* Work task: Of the records that follow, copy only the lines from the line containing "the spec it" to the line containing "fields (R304–R313) -/", both included, exactly as written.

[Collected data]
+++
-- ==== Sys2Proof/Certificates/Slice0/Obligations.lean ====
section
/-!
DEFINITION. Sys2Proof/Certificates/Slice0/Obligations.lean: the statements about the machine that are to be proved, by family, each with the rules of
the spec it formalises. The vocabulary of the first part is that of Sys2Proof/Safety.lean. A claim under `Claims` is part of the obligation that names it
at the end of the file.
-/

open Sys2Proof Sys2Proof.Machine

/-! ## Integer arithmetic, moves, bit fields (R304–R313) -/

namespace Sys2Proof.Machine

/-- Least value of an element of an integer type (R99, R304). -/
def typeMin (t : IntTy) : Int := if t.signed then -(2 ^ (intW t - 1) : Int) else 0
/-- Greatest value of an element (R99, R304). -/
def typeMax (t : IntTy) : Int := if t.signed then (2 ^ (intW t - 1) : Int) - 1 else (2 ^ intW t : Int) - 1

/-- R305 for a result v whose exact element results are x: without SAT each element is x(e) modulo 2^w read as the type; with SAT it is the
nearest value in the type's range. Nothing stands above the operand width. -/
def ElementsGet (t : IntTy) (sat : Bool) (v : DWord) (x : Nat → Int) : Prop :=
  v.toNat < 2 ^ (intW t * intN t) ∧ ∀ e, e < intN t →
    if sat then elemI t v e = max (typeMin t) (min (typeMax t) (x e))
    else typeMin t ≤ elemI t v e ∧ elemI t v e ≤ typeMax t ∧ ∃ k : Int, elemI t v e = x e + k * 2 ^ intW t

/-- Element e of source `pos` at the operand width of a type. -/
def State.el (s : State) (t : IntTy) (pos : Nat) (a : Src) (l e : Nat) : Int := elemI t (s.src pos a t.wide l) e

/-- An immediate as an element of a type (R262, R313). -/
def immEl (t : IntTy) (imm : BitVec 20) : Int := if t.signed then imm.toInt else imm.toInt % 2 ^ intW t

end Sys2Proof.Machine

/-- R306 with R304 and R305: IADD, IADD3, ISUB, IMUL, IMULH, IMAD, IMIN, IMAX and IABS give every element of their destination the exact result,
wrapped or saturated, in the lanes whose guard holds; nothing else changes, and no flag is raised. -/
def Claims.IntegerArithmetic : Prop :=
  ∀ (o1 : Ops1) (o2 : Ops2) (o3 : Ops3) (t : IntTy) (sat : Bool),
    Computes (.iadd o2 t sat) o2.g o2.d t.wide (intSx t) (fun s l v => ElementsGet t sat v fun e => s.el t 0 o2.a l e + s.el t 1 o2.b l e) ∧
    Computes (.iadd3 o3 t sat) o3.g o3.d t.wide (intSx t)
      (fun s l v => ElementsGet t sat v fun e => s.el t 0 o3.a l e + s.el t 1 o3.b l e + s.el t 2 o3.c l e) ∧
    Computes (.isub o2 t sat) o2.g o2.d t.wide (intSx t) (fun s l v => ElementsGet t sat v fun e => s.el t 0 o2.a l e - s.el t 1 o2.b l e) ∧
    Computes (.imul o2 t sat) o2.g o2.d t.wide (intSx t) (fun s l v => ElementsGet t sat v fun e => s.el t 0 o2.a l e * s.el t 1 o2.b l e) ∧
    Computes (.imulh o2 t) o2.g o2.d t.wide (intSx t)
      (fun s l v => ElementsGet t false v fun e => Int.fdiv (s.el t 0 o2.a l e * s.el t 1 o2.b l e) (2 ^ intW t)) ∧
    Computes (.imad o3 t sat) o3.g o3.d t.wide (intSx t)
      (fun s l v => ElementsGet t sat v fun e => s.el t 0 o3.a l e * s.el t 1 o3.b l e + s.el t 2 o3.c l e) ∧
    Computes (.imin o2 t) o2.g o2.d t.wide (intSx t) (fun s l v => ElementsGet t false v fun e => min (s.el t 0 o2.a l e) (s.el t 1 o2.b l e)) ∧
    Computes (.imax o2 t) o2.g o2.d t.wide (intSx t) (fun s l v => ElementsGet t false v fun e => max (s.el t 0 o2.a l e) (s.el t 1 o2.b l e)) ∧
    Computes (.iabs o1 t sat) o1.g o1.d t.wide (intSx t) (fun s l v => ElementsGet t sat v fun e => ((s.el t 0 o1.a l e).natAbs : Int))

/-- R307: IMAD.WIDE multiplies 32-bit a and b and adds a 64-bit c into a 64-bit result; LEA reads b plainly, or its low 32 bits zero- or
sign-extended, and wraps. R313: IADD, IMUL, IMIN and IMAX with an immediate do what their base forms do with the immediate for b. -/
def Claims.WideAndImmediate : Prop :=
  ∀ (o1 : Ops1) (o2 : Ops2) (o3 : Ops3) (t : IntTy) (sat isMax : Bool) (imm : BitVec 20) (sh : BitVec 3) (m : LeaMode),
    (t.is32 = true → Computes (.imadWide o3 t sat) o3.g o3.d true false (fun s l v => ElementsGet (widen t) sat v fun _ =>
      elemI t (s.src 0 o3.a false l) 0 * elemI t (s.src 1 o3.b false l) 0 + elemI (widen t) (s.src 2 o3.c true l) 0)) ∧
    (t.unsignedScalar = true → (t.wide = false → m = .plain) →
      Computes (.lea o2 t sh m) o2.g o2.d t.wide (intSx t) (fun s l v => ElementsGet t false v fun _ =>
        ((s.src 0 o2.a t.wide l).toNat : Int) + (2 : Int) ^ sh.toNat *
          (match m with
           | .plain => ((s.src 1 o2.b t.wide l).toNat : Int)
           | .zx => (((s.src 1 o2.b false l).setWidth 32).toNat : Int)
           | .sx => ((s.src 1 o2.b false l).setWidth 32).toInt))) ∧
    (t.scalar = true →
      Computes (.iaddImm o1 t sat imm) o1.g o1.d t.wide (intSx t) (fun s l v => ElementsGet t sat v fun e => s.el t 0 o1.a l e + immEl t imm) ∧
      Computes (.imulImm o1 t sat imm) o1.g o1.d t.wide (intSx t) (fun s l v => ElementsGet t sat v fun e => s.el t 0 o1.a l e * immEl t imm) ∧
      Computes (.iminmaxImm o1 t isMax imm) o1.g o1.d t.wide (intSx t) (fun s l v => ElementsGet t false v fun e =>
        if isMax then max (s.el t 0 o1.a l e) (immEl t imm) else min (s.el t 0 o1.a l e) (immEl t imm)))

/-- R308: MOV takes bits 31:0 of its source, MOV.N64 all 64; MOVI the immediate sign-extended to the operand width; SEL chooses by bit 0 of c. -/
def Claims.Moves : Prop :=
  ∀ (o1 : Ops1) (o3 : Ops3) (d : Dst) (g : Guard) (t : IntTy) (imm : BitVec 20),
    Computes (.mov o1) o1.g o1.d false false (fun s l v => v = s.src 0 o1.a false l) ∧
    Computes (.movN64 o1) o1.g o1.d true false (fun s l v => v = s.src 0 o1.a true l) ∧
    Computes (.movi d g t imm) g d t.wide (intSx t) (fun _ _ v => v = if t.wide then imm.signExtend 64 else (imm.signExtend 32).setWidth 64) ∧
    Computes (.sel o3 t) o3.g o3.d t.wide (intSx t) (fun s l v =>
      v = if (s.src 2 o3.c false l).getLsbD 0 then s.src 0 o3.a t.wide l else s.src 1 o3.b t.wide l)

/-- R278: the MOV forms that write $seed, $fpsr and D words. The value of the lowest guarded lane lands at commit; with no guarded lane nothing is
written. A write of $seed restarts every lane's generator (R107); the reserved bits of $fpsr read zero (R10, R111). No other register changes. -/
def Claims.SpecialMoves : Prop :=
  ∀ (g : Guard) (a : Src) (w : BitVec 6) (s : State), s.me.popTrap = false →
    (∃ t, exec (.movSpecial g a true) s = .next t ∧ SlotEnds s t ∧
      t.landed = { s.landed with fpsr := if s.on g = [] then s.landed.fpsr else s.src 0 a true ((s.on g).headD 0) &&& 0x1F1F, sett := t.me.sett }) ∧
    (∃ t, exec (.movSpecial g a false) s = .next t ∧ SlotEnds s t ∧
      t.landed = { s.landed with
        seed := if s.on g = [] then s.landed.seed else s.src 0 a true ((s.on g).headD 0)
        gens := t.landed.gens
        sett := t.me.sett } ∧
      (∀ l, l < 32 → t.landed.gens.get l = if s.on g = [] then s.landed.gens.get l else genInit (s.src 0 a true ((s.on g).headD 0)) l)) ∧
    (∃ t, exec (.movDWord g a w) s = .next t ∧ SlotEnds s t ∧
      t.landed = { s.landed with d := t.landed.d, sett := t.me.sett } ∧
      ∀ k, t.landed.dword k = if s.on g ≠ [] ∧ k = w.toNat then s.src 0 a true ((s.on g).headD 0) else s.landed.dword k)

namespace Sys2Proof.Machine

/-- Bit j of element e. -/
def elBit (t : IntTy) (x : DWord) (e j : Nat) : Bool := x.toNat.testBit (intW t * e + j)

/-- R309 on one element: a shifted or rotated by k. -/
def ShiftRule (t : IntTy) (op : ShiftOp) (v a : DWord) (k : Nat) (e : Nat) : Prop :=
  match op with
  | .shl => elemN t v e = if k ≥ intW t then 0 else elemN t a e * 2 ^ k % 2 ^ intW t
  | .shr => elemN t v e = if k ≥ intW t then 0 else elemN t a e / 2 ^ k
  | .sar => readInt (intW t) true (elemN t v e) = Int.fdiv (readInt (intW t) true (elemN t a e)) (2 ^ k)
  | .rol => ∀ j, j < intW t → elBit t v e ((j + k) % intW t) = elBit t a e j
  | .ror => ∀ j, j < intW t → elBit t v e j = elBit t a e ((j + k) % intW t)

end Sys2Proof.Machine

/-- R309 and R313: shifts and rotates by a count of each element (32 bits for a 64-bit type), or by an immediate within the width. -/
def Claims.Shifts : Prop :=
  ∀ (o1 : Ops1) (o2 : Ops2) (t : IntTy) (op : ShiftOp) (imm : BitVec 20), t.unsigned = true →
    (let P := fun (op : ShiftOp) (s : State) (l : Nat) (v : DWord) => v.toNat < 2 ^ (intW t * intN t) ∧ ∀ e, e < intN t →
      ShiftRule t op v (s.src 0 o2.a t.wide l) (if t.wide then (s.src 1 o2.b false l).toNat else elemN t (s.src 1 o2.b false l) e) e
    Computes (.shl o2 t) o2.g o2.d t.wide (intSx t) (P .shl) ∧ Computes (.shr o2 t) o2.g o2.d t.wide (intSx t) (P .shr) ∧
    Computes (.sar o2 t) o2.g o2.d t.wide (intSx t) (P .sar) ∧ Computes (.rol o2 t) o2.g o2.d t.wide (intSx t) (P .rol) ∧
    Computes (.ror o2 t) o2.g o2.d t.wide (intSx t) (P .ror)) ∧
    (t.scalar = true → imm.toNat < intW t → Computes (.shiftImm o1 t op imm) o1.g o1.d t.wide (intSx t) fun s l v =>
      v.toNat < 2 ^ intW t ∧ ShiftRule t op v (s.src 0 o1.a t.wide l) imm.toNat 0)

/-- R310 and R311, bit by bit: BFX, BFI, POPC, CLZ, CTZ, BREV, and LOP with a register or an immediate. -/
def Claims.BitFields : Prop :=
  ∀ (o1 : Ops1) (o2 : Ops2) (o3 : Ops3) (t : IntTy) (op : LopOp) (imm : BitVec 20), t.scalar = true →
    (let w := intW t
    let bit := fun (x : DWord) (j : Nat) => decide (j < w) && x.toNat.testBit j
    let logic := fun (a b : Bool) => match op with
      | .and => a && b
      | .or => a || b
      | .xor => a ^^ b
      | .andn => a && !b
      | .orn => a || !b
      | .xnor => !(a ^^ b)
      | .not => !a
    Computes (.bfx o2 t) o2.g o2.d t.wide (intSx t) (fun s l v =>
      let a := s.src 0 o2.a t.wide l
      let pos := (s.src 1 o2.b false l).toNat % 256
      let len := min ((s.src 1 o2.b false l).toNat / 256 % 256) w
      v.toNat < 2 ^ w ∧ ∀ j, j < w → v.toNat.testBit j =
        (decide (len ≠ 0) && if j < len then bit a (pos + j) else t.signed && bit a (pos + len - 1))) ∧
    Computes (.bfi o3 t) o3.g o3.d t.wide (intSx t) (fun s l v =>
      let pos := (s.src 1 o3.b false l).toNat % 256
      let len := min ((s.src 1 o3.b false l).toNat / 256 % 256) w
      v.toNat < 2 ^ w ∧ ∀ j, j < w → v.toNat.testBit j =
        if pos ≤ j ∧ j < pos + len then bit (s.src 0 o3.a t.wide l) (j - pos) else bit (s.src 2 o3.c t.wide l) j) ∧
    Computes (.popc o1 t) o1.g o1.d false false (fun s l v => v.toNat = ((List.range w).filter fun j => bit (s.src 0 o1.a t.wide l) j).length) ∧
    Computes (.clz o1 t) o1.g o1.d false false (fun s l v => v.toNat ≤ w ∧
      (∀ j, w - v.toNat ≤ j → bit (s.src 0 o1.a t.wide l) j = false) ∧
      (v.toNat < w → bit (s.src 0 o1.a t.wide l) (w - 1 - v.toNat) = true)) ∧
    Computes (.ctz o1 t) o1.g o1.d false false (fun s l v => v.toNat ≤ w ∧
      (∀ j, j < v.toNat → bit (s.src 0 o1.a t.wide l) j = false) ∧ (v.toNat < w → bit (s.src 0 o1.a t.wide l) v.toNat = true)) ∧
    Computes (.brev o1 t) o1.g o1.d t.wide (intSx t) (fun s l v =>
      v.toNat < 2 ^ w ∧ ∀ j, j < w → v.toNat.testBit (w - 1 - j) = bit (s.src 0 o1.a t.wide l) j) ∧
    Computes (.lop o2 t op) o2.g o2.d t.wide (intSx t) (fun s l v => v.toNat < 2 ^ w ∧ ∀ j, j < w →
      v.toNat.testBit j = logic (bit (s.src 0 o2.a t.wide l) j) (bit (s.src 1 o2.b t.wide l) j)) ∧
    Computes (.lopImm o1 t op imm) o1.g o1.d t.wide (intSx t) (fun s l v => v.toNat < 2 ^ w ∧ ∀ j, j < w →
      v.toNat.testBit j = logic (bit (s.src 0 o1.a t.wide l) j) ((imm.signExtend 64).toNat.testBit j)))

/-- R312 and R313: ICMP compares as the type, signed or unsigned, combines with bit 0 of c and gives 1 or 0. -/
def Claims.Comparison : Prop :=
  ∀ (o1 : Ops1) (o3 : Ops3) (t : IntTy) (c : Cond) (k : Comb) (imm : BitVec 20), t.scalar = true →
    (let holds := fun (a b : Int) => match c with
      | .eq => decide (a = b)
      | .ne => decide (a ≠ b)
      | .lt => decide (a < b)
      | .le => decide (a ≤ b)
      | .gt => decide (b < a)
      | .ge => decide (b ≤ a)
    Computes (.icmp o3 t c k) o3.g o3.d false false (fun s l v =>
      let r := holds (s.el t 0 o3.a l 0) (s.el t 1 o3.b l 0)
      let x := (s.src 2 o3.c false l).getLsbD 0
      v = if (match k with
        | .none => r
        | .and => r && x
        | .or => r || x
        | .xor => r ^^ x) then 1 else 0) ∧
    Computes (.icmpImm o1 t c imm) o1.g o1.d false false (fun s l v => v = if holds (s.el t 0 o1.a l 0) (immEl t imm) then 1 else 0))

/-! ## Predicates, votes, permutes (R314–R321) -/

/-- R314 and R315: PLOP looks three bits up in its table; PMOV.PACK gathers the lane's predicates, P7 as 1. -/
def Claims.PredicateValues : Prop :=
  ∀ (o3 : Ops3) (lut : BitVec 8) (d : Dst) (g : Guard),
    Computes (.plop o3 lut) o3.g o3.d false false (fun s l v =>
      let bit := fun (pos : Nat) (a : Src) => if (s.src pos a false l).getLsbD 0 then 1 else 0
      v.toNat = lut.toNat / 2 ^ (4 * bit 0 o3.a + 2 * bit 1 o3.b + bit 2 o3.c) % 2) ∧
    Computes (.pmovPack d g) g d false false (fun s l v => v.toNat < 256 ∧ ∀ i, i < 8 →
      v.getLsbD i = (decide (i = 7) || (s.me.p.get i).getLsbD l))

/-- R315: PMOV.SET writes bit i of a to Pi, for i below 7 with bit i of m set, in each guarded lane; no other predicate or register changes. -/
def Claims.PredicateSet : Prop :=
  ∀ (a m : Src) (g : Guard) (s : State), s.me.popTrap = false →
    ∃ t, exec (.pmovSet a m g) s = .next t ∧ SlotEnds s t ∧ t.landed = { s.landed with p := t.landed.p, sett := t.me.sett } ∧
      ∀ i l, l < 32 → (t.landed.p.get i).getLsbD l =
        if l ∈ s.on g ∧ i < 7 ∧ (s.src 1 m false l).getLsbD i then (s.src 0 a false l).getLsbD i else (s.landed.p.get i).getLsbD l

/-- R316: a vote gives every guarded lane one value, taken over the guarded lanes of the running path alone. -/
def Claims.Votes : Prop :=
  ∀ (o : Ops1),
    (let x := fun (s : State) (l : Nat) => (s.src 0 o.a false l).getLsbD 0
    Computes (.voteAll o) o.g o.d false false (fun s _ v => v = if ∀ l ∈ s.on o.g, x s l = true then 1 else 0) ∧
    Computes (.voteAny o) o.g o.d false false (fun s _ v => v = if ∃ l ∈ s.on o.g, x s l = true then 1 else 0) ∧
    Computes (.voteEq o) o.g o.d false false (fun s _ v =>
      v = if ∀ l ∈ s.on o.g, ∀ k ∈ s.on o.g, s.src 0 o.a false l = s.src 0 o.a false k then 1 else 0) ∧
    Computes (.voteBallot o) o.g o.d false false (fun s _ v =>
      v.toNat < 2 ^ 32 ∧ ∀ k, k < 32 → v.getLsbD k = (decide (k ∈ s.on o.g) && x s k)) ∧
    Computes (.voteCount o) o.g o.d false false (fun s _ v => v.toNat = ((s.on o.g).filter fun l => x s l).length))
+++
* Written response:
the spec it formalises. The vocabulary of the first part is that of Sys2Proof/Safety.lean. A claim under `Claims` is part of the obligation that names it
at the end of the file.
-/

open Sys2Proof Sys2Proof.Machine

/-! ## Integer arithmetic, moves, bit fields (R304–R313) -/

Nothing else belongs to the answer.